---- Records for the exercise

/-- R74: a format X word is the one BFX encodes to. -/
theorem decode_bfx {p w : Nat} (hp : p ≤ 127) (h1 : 1 ≤ w) (hw : w ≤ 32) :
    decode (BitVec.ofNat 32 ((w - 1) * 2 ^ 11 + p * 16 + 3)) = .ok (.bfx p w) := by
  rw [Nat.add_assoc]
  exact decode_of_encode_toNat (wellFormed_bfx.2 ⟨hp, h1, hw⟩) (encode_bfx_toNat hp hw)

/-- R75: a format D word is the one BCD encodes to. -/
theorem decode_bcd {b t : Nat} (hb : b ≤ 15) (h1 : 1 ≤ t) (ht : t ≤ 4) :
    decode (BitVec.ofNat 32 ((t - 1) * 256 + b * 16 + 4)) = .ok (.bcd b t) := by
  rw [Nat.add_assoc]
  exact decode_of_encode_toNat (wellFormed_bcd.2 ⟨hb, h1, ht⟩) (encode_bcd_toNat hb ht)

/-- R71, R74: a word with BFX's OP and a bit above 15 set is refused for it. -/
theorem decode_rsvdBits_formatX {w : Word} (hop : w.toNat % 16 = 3) (hr : w.toNat / 2 ^ 16 ≠ 0) :
    decode w = .error .rsvdBits := by
  have hle : 65536 ≤ w.toNat := by omega
  simp [decode_arith, hop, hle]

/-- R71, R75: a word with BCD's OP and a bit above 9 set is refused for it. -/
theorem decode_rsvdBits_formatD {w : Word} (hop : w.toNat % 16 = 4) (hr : w.toNat / 2 ^ 10 ≠ 0) :
    decode w = .error .rsvdBits := by
  have hle : 1024 ≤ w.toNat := by omega
  simp [decode_arith, hop, hle]

/-! ### A field as its digits -/

/-- Bit `j` of a number given by `w` binary digits is the digit `j` places from the last. -/
theorem bigEndian_testBit (d : Nat → Bool) (w j : Nat) :
    (Spec.bigEndian d w).testBit j = (decide (j < w) && d (w - 1 - j)) := by
  induction w generalizing j with
  | zero => simp [Spec.bigEndian]
  | succ w ih =>
    rw [Spec.bigEndian, ← Nat.bit_val]
    cases j with
    | zero => simp
    | succ j =>
      rw [Nat.testBit_bit_succ, ih, show w + 1 - 1 - (j + 1) = w - 1 - j by omega]
      simp

namespace Machine

/-- R10, R111: `bfx(p, w)` has the frame bits from `p` on as its digits. -/
theorem bfx_eq_bigEndian (s : State) {p w : Nat} (h : p + w ≤ 88) :
    s.bfx p w = Spec.bigEndian (fun j => Spec.frameBit s (p + j)) w := by
  refine Nat.eq_of_testBit_eq fun j => ?_
  rw [bfx_testBit s h, bigEndian_testBit]
  by_cases hj : j < w
  · rw [show p + w - 1 - j = p + (w - 1 - j) by omega]
    rfl
  · simp [hj]

/-- R114, R115: two digits give at most 15 * 10 + 15, whatever the byte. -/
theorem bcd_le (s : State) (b t : Nat) : s.bcd b t ≤ 165 := by
  have htens : (s.fbByte b).toNat / 16 % 2 ^ t ≤ (s.fbByte b).toNat / 16 := Nat.mod_le _ _
  have hbyte : (s.fbByte b).toNat < 2 ^ 8 := (s.fbByte b).isLt
  rw [bcd_eq_div]
  omega

/-! ### Refusal -/

/-- R74: a field that ends after frame bit 87 is out of range. -/
theorem operandError_bfx {p w : Nat} (h : 88 < p + w) : operandError (.bfx p w) = some .bfxRange := if_pos h

/-- R75: a byte above 10 is none of FB, whatever the tens width. -/
theorem operandError_bcd {b : Nat} (t : Nat) (h : 10 < b) : operandError (.bcd b t) = some .bcdByte := if_pos h

/-- R151, R152: a command whose operand check fails is refused with its error. -/
theorem exec_refused {i : Instr} {e : CmdError} (s : State) (h : operandError i = some e) :
    exec i s = .next (s.withError e) := by
  obtain ⟨t, ht⟩ := exec_next i s
  rcases exec_status ht with ⟨e', he, rfl⟩ | ⟨hnone, -⟩
  · obtain rfl : e = e' := Option.some_inj.1 (h.symm.trans he)
    exact ht
  · cases h.symm.trans hnone

end Machine

/-! ### The obligations -/

/-- Settles O27: a legal field's number has its frame bits as digits, and any other is refused by its operand check. -/
theorem bfxResult : Obligations.BfxResult := by
  intro p w s hp h1 hw
  refine ⟨decode_bfx hp h1 hw, fun h => ?_, fun h => exec_refused s (operandError_bfx h),
    fun v hop hr => decode_rsvdBits_formatX hop hr⟩
  rw [exec_bfx s h, bfx_eq_bigEndian s h]
  rfl

/-- Settles O29: a byte of FB gives its two digits, unchecked, and any other is refused by its operand check. -/
theorem bcdResult : Obligations.BcdResult := by
  intro b t s hb h1 ht
  refine ⟨decode_bcd hb h1 ht, fun h => ?_, fun h => exec_refused s (operandError_bcd t h),
    fun w hop hr => decode_rsvdBits_formatD hop hr⟩
  rw [← bcd_eq_div, exec_bcd t s h]
  exact ⟨rfl, bcd_le s b t⟩

/-- Settles O3: each word is the one its command encodes to. -/
theorem specWordsDecodeToTheirCommands : Obligations.SpecWordsDecodeToTheirCommands := by
  refine ⟨?_, ?_, ?_, ?_, ?_, ?_, ?_, ?_, ?_⟩ <;> exact decode_of_encode_eq rfl rfl

end Sys2Proof

/-! SUPPORT. The named fields (42_fields.md): a frame field as the nibbles and bytes RS takes it from, how a FIELD command is
read off its field, and the 21 fields by RS's formulas. -/

namespace Sys2Proof

open Machine

namespace Machine

/-! ### A frame field by nibbles and bytes (R111) -/

/-- A field of `n` bits is a number of `n` bits. -/
theorem bfx_lt (s : State) (p n : Nat) : s.bfx p n < 2 ^ n := by
  rw [bfx_eq_div]
  exact Nat.mod_lt _ (Nat.two_pow_pos n)

/-- Two digits, the tens digit `t` bits wide: at most the two largest. -/
theorem bcd_le_digits (s : State) (b t : Nat) : s.bcd b t ≤ (2 ^ t - 1) * 10 + 15 := by
  have htens : (s.fbByte b).toNat / 16 % 2 ^ t < 2 ^ t := Nat.mod_lt _ (Nat.two_pow_pos t)
  rw [bcd_eq_div]
  omega

/-- R10: a field inside one byte, `o` bits below the byte's top. -/
theorem bfx_within_byte (s : State) {k o w : Nat} (hk : k ≤ 10) (h : o + w ≤ 8) :
    s.bfx (8 * k + o) w = (s.fbByte k).toNat / 2 ^ (8 - o - w) % 2 ^ w := by
  refine Nat.eq_of_testBit_eq fun j => ?_
  rw [bfx_testBit s (by omega), Nat.testBit_mod_two_pow, Nat.testBit_div_two_pow]
  by_cases hj : j < w
  · rw [show (8 * k + o + w - 1 - j) / 8 = k by omega, show 7 - (8 * k + o + w - 1 - j) % 8 = j + (8 - o - w) by omega]
    rfl
  · simp [hj]

/-- A field split in two, the upper `v` bits above the lower `w`. -/
theorem bfx_append (s : State) {p v w : Nat} (h : p + v + w ≤ 88) :
    s.bfx p (v + w) = s.bfx p v * 2 ^ w + s.bfx (p + v) w := by
  have hv : 88 - p - v = 88 - p - (v + w) + w := by omega
  have hw : 88 - (p + v) - w = 88 - p - (v + w) := by omega
  simp only [bfx_eq_div]
  rw [hv, hw]
  generalize 88 - p - (v + w) = below
  rw [Nat.add_comm v, Nat.pow_add, Nat.mod_mul, Nat.pow_add, ← Nat.div_div_eq_div_mul, Nat.add_comm,
    Nat.mul_comm (2 ^ w)]

/-- A whole byte. -/
theorem bfx_byte (s : State) {k : Nat} (hk : k ≤ 10) : s.bfx (8 * k) 8 = (s.fbByte k).toNat := by
  have h : s.bfx (8 * k) 8 = (s.fbByte k).toNat / 1 % 256 := bfx_within_byte s (o := 0) hk (by decide)
  have hlt := (s.fbByte k).isLt
  omega

/-- The high nibble of a byte. -/
theorem bfx_highNibble (s : State) {k : Nat} (hk : k ≤ 10) : s.bfx (8 * k) 4 = (s.fbByte k).toNat / 16 := by
  have h : s.bfx (8 * k) 4 = (s.fbByte k).toNat / 16 % 16 := bfx_within_byte s (o := 0) hk (by decide)
  have hlt := (s.fbByte k).isLt
  omega

/-- The low nibble of a byte. -/
theorem bfx_lowNibble (s : State) {k : Nat} (hk : k ≤ 10) : s.bfx (8 * k + 4) 4 = (s.fbByte k).toNat % 16 := by
  have h : s.bfx (8 * k + 4) 4 = (s.fbByte k).toNat / 1 % 16 := bfx_within_byte s hk (by decide)
  omega

/-- The low nibble of a byte above the high nibble of the next. -/
theorem bfx_nibble_nibble (s : State) {k : Nat} (hk : k ≤ 9) :
    s.bfx (8 * k + 4) 8 = (s.fbByte k).toNat % 16 * 16 + (s.fbByte (k + 1)).toNat / 16 := by
  rw [bfx_append s (v := 4) (w := 4) (by omega), bfx_lowNibble s (by omega), show 8 * k + 4 + 4 = 8 * (k + 1) by omega,
    bfx_highNibble s (by omega)]
  rfl

/-- The low nibble of a byte above the next byte. -/
theorem bfx_nibble_byte (s : State) {k : Nat} (hk : k ≤ 9) :
    s.bfx (8 * k + 4) 12 = (s.fbByte k).toNat % 16 * 256 + (s.fbByte (k + 1)).toNat := by
  rw [bfx_append s (v := 4) (w := 8) (by omega), bfx_lowNibble s (by omega), show 8 * k + 4 + 4 = 8 * (k + 1) by omega,
    bfx_byte s (by omega)]
  rfl

/-- Three bytes, the first most significant. -/
theorem bfx_three_bytes (s : State) {k : Nat} (hk : k ≤ 8) :
    s.bfx (8 * k) 24 =
      (s.fbByte k).toNat * 65536 + (s.fbByte (k + 1)).toNat * 256 + (s.fbByte (k + 2)).toNat := by
  rw [bfx_append s (v := 8) (w := 16) (by omega), show 8 * k + 8 = 8 * (k + 1) by omega,
    bfx_append s (v := 8) (w := 8) (by omega), show 8 * (k + 1) + 8 = 8 * (k + 2) by omega, bfx_byte s (by omega),
    bfx_byte s (by omega), bfx_byte s (by omega)]
  omega

end Machine

/-! ### RS's shifts and masks in plain arithmetic -/

/-- The mask of the low nibble. -/
theorem and_lowNibble (n : Nat) : n &&& 0x0F = n % 16 := Nat.and_two_pow_sub_one_eq_mod n 4

/-- The mask of the high nibble, moved down. -/
theorem and_highNibble_shiftRight (n : Nat) : (n &&& 0xF0) >>> 4 = n >>> 4 &&& 0x0F := Nat.shiftRight_and_distrib

/-- A low nibble moved up, above a high nibble moved down. -/
theorem nibble_or_nibble (a b : Byte) :
    (a.toNat <<< 4 &&& 0xF0) ||| (b.toNat >>> 4) = a.toNat % 16 * 16 + b.toNat / 16 := by
  have hup : a.toNat <<< 4 &&& 0xF0 = (a.toNat &&& 0x0F) <<< 4 := (Nat.shiftLeft_and_distrib (b := 0x0F)).symm
  have hdown : b.toNat >>> 4 < 2 ^ 4 := by have := b.isLt; omega
  rw [hup, ← Nat.shiftLeft_add_eq_or_of_lt hdown, and_lowNibble]
  omega

/-- A low nibble above a byte, joined by OR. -/
theorem nibble_or_byte (a b : Byte) : ((a.toNat &&& 0x0F) <<< 8) ||| b.toNat = a.toNat % 16 * 256 + b.toNat := by
  rw [← Nat.shiftLeft_add_eq_or_of_lt b.isLt, and_lowNibble]
  omega

/-- A low nibble above a byte, as the low 12 bits of two bytes. -/
theorem two_bytes_and_low12 (a b : Byte) :
    ((a.toNat <<< 8) + b.toNat) &&& 0x0FFF = a.toNat % 16 * 256 + b.toNat := by
  have hlt := b.isLt
  have hmask : ((a.toNat <<< 8) + b.toNat) &&& 0x0FFF = ((a.toNat <<< 8) + b.toNat) % 4096 :=
    Nat.and_two_pow_sub_one_eq_mod _ 12
  omega

/-- Three bytes joined by OR. -/
theorem three_bytes_or (a b c : Byte) :
    (a.toNat <<< 16) ||| (b.toNat <<< 8) ||| c.toNat = a.toNat * 65536 + b.toNat * 256 + c.toNat := by
  have hc := c.isLt
  have hlow : b.toNat <<< 8 + c.toNat < 2 ^ 16 := by have := b.isLt; omega
  rw [Nat.or_assoc, ← Nat.shiftLeft_add_eq_or_of_lt hc, ← Nat.shiftLeft_add_eq_or_of_lt hlow]
  omega

namespace Machine

/-! ### The model's fields by RS's formulas -/

/-- RS's reading of DEVICE_ID and UV_SENSOR_ID (R121, R137). -/
theorem bfx_eq_nibble_or_nibble (s : State) : s.bfx 12 8 =
    ((s.fbByte 1).toNat <<< 4 &&& 0xF0) ||| ((s.fbByte 2).toNat >>> 4) :=
  (bfx_nibble_nibble s (k := 1) (by decide)).trans (nibble_or_nibble _ _).symm

/-- RS's reading of the raw temperature (R122). -/
theorem bfx_eq_two_bytes_and_low12 (s : State) : s.bfx 20 12 =
    (((s.fbByte 2).toNat <<< 8) + (s.fbByte 3).toNat) &&& 0x0FFF :=
  (bfx_nibble_byte s (k := 2) (by decide)).trans (two_bytes_and_low12 _ _).symm

/-- RS's reading of the rain ticks (R127). -/
theorem bfx_eq_nibble_or_byte (s : State) : s.bfx 60 12 =
    (((s.fbByte 7).toNat &&& 0x0F) <<< 8) ||| (s.fbByte 8).toNat :=
  (bfx_nibble_byte s (k := 7) (by decide)).trans (nibble_or_byte _ _).symm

--------

**Your instructions**
Restate word for word only the lines above from the line containing "rw [bfx_append s (v := 8)" to the line containing "have hlow : b.toNat", both of them included.

**Task solution**
  rw [bfx_append s (v := 8) (w := 16) (by omega), show 8 * k + 8 = 8 * (k + 1) by omega,
    bfx_append s (v := 8) (w := 8) (by omega), show 8 * (k + 1) + 8 = 8 * (k + 2) by omega, bfx_byte s (by omega),
    bfx_byte s (by omega), bfx_byte s (by omega)]
  omega

end Machine

/-! ### RS's shifts and masks in plain arithmetic -/

/-- The mask of the low nibble. -/
theorem and_lowNibble (n : Nat) : n &&& 0x0F = n % 16 := Nat.and_two_pow_sub_one_eq_mod n 4

/-- The mask of the high nibble, moved down. -/
theorem and_highNibble_shiftRight (n : Nat) : (n &&& 0xF0) >>> 4 = n >>> 4 &&& 0x0F := Nat.shiftRight_and_distrib

/-- A low nibble moved up, above a high nibble moved down. -/
theorem nibble_or_nibble (a b : Byte) :
    (a.toNat <<< 4 &&& 0xF0) ||| (b.toNat >>> 4) = a.toNat % 16 * 16 + b.toNat / 16 := by
  have hup : a.toNat <<< 4 &&& 0xF0 = (a.toNat &&& 0x0F) <<< 4 := (Nat.shiftLeft_and_distrib (b := 0x0F)).symm
  have hdown : b.toNat >>> 4 < 2 ^ 4 := by have := b.isLt; omega
  rw [hup, ← Nat.shiftLeft_add_eq_or_of_lt hdown, and_lowNibble]
  omega

/-- A low nibble above a byte, joined by OR. -/
theorem nibble_or_byte (a b : Byte) : ((a.toNat &&& 0x0F) <<< 8) ||| b.toNat = a.toNat % 16 * 256 + b.toNat := by
  rw [← Nat.shiftLeft_add_eq_or_of_lt b.isLt, and_lowNibble]
  omega

/-- A low nibble above a byte, as the low 12 bits of two bytes. -/
theorem two_bytes_and_low12 (a b : Byte) :
    ((a.toNat <<< 8) + b.toNat) &&& 0x0FFF = a.toNat % 16 * 256 + b.toNat := by
  have hlt := b.isLt
  have hmask : ((a.toNat <<< 8) + b.toNat) &&& 0x0FFF = ((a.toNat <<< 8) + b.toNat) % 4096 :=
    Nat.and_two_pow_sub_one_eq_mod _ 12
  omega

/-- Three bytes joined by OR. -/
theorem three_bytes_or (a b c : Byte) :
    (a.toNat <<< 16) ||| (b.toNat <<< 8) ||| c.toNat = a.toNat * 65536 + b.toNat * 256 + c.toNat := by
  have hc := c.isLt
  have hlow : b.toNat <<< 8 + c.toNat < 2 ^ 16 := by have := b.isLt; omega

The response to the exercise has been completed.